== EXERCISE DETAILS ==
Only the lines below from the one containing "exact bufByte_congr (by simp) (by simp) p" to the one containing "simp [pushAll]" should be repeated, both included and unchanged.

== TASK INPUTS ==
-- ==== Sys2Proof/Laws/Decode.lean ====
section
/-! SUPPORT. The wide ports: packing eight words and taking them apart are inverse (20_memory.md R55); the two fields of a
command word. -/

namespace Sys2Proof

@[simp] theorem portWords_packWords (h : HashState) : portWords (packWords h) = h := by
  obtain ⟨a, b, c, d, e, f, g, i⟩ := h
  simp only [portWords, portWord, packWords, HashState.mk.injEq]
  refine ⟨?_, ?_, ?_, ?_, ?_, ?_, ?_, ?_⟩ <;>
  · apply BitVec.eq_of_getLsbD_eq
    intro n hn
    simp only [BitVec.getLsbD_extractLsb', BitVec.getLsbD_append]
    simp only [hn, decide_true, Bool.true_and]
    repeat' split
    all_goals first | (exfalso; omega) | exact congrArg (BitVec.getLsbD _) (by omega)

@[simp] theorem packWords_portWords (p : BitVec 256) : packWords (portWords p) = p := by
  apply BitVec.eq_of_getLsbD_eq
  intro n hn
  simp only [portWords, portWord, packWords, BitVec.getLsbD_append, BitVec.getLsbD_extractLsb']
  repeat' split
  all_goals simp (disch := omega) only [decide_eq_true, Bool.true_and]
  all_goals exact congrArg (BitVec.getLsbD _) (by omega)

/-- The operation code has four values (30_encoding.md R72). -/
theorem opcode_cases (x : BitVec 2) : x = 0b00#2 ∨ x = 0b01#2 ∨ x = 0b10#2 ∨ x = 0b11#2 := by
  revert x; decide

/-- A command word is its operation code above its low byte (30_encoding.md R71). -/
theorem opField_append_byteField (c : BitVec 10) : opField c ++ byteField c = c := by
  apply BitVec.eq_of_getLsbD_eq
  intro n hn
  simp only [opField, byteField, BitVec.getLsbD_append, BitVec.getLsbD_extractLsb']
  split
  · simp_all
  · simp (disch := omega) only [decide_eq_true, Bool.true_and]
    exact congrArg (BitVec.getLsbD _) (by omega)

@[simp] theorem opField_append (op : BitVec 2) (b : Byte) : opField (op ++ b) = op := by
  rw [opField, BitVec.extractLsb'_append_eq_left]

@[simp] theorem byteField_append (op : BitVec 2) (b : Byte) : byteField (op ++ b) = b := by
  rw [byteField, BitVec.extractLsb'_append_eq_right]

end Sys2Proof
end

...

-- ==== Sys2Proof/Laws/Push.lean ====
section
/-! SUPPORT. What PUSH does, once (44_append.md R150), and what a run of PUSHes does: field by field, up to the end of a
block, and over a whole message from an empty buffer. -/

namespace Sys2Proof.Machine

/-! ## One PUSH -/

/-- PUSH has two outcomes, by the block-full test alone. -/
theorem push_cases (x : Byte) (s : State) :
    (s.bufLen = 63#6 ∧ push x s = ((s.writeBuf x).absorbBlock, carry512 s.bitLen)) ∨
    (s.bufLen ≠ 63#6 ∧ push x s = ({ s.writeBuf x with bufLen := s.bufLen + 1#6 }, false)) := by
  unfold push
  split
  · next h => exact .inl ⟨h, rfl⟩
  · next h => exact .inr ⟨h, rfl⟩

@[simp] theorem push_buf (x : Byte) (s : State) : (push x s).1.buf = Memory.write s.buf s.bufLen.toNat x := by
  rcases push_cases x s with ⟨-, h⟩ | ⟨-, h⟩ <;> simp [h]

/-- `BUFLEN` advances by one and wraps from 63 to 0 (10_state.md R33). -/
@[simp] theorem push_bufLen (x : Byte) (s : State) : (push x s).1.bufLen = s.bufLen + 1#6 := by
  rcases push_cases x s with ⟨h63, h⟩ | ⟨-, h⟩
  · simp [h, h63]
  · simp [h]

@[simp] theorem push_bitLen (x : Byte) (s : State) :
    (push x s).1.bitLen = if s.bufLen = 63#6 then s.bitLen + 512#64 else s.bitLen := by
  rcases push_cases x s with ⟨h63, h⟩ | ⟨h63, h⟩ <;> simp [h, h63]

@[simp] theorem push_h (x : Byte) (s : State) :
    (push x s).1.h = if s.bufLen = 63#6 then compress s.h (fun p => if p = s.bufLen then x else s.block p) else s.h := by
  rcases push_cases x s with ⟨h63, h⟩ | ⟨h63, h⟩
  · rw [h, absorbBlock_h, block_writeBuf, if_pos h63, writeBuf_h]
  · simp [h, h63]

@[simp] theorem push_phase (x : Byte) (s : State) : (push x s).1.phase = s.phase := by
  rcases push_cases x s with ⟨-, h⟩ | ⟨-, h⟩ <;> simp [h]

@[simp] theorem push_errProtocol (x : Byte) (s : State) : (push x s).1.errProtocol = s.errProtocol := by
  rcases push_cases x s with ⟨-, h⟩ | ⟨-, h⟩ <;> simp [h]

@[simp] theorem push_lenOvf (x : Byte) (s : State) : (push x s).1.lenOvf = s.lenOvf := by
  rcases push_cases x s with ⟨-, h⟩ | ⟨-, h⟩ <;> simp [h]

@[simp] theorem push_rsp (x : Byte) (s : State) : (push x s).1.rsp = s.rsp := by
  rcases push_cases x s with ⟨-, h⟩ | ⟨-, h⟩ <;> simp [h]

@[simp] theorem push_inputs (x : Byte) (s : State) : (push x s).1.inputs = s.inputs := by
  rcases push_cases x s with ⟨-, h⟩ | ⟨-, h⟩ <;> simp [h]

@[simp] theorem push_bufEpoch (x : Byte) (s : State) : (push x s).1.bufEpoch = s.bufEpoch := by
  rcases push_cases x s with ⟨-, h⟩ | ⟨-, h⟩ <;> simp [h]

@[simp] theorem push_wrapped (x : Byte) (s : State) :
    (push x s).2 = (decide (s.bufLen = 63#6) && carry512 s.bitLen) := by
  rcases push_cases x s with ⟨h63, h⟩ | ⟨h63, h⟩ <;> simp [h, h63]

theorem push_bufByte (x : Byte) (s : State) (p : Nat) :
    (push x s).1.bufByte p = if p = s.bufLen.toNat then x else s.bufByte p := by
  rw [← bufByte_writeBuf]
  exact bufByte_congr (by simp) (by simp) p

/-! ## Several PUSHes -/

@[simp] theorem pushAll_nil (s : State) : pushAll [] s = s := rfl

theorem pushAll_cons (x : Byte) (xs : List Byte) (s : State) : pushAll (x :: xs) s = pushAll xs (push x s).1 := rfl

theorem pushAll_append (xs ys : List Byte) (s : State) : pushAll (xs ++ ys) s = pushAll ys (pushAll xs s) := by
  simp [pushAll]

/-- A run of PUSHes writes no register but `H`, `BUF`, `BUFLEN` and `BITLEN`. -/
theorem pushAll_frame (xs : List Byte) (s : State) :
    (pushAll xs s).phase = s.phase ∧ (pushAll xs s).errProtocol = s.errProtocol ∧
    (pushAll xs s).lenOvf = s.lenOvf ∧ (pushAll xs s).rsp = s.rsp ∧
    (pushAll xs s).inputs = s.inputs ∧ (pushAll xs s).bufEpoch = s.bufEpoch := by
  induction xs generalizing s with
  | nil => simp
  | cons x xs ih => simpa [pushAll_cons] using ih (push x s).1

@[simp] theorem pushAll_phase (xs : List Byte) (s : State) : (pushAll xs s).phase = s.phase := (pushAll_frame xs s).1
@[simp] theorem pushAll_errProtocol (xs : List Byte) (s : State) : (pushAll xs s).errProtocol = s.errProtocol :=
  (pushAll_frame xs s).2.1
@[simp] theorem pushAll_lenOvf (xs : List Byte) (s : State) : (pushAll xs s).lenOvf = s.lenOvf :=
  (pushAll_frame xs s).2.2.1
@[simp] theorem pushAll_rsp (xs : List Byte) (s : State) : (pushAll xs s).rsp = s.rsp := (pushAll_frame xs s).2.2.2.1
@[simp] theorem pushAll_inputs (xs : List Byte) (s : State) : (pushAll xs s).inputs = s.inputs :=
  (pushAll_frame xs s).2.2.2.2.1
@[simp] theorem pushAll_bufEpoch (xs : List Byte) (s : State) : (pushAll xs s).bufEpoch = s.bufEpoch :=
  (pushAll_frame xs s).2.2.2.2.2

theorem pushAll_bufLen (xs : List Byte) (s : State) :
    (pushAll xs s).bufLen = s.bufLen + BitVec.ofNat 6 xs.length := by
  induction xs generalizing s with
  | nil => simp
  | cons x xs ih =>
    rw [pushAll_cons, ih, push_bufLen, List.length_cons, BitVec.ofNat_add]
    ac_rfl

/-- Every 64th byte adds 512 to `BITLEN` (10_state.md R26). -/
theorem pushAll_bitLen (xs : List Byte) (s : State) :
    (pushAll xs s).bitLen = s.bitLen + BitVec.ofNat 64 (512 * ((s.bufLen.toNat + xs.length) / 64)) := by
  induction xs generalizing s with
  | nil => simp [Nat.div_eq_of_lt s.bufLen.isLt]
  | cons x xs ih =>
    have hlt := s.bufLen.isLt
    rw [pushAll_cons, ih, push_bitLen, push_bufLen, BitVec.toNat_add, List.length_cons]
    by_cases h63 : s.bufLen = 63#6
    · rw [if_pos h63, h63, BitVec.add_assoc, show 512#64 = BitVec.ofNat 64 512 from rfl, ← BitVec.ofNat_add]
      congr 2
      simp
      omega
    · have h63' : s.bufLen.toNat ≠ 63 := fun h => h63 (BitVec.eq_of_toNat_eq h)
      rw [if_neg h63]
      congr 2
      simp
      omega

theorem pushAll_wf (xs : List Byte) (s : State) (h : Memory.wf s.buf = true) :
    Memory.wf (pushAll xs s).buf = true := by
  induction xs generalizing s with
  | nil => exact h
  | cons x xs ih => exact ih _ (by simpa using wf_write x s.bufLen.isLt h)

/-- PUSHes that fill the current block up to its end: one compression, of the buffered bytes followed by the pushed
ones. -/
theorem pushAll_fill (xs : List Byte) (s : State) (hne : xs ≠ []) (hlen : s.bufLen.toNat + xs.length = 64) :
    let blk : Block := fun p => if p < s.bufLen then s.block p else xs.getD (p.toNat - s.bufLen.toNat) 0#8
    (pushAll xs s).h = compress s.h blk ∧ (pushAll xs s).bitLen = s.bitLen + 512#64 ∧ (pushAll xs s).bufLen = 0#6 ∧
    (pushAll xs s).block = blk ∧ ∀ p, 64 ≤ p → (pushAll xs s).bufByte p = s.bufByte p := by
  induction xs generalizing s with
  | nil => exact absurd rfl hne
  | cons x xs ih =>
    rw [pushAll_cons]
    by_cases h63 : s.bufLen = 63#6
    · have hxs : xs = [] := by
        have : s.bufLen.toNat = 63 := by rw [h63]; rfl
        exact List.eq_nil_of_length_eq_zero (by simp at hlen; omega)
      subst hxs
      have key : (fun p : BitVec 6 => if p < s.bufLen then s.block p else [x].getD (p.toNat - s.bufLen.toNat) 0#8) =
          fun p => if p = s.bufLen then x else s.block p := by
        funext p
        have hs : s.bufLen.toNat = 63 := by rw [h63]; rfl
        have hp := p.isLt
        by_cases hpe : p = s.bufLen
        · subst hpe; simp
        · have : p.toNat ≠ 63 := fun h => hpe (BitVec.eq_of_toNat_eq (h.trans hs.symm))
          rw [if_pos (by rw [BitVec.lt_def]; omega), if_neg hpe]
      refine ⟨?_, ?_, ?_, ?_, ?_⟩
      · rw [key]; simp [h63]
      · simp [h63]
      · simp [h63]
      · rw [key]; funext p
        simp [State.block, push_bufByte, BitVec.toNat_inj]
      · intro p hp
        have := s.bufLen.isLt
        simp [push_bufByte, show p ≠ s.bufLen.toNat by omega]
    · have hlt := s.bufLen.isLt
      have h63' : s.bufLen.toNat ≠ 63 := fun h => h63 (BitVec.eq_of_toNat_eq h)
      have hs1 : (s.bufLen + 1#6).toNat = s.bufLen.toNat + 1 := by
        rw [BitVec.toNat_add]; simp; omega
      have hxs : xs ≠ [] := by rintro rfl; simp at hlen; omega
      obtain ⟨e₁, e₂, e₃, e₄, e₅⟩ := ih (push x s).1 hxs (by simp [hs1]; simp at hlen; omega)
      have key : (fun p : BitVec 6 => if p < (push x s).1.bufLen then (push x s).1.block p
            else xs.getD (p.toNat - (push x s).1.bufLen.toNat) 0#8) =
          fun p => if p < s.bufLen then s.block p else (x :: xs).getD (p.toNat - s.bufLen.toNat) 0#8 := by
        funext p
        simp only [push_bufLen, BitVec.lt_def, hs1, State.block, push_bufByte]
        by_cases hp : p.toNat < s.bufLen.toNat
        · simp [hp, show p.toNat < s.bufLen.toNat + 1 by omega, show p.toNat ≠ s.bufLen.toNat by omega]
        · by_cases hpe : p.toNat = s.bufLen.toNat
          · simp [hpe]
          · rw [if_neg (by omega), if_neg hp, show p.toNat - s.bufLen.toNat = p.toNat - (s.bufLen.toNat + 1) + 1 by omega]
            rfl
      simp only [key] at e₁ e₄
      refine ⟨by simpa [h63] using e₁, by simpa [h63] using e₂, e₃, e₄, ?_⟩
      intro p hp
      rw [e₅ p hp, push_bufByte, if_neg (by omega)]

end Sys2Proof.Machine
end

== TASK OUTPUT ==
  exact bufByte_congr (by simp) (by simp) p

/-! ## Several PUSHes -/

@[simp] theorem pushAll_nil (s : State) : pushAll [] s = s := rfl

theorem pushAll_cons (x : Byte) (xs : List Byte) (s : State) : pushAll (x :: xs) s = pushAll xs (push x s).1 := rfl

theorem pushAll_append (xs ys : List Byte) (s : State) : pushAll (xs ++ ys) s = pushAll ys (pushAll xs s) := by
  simp [pushAll]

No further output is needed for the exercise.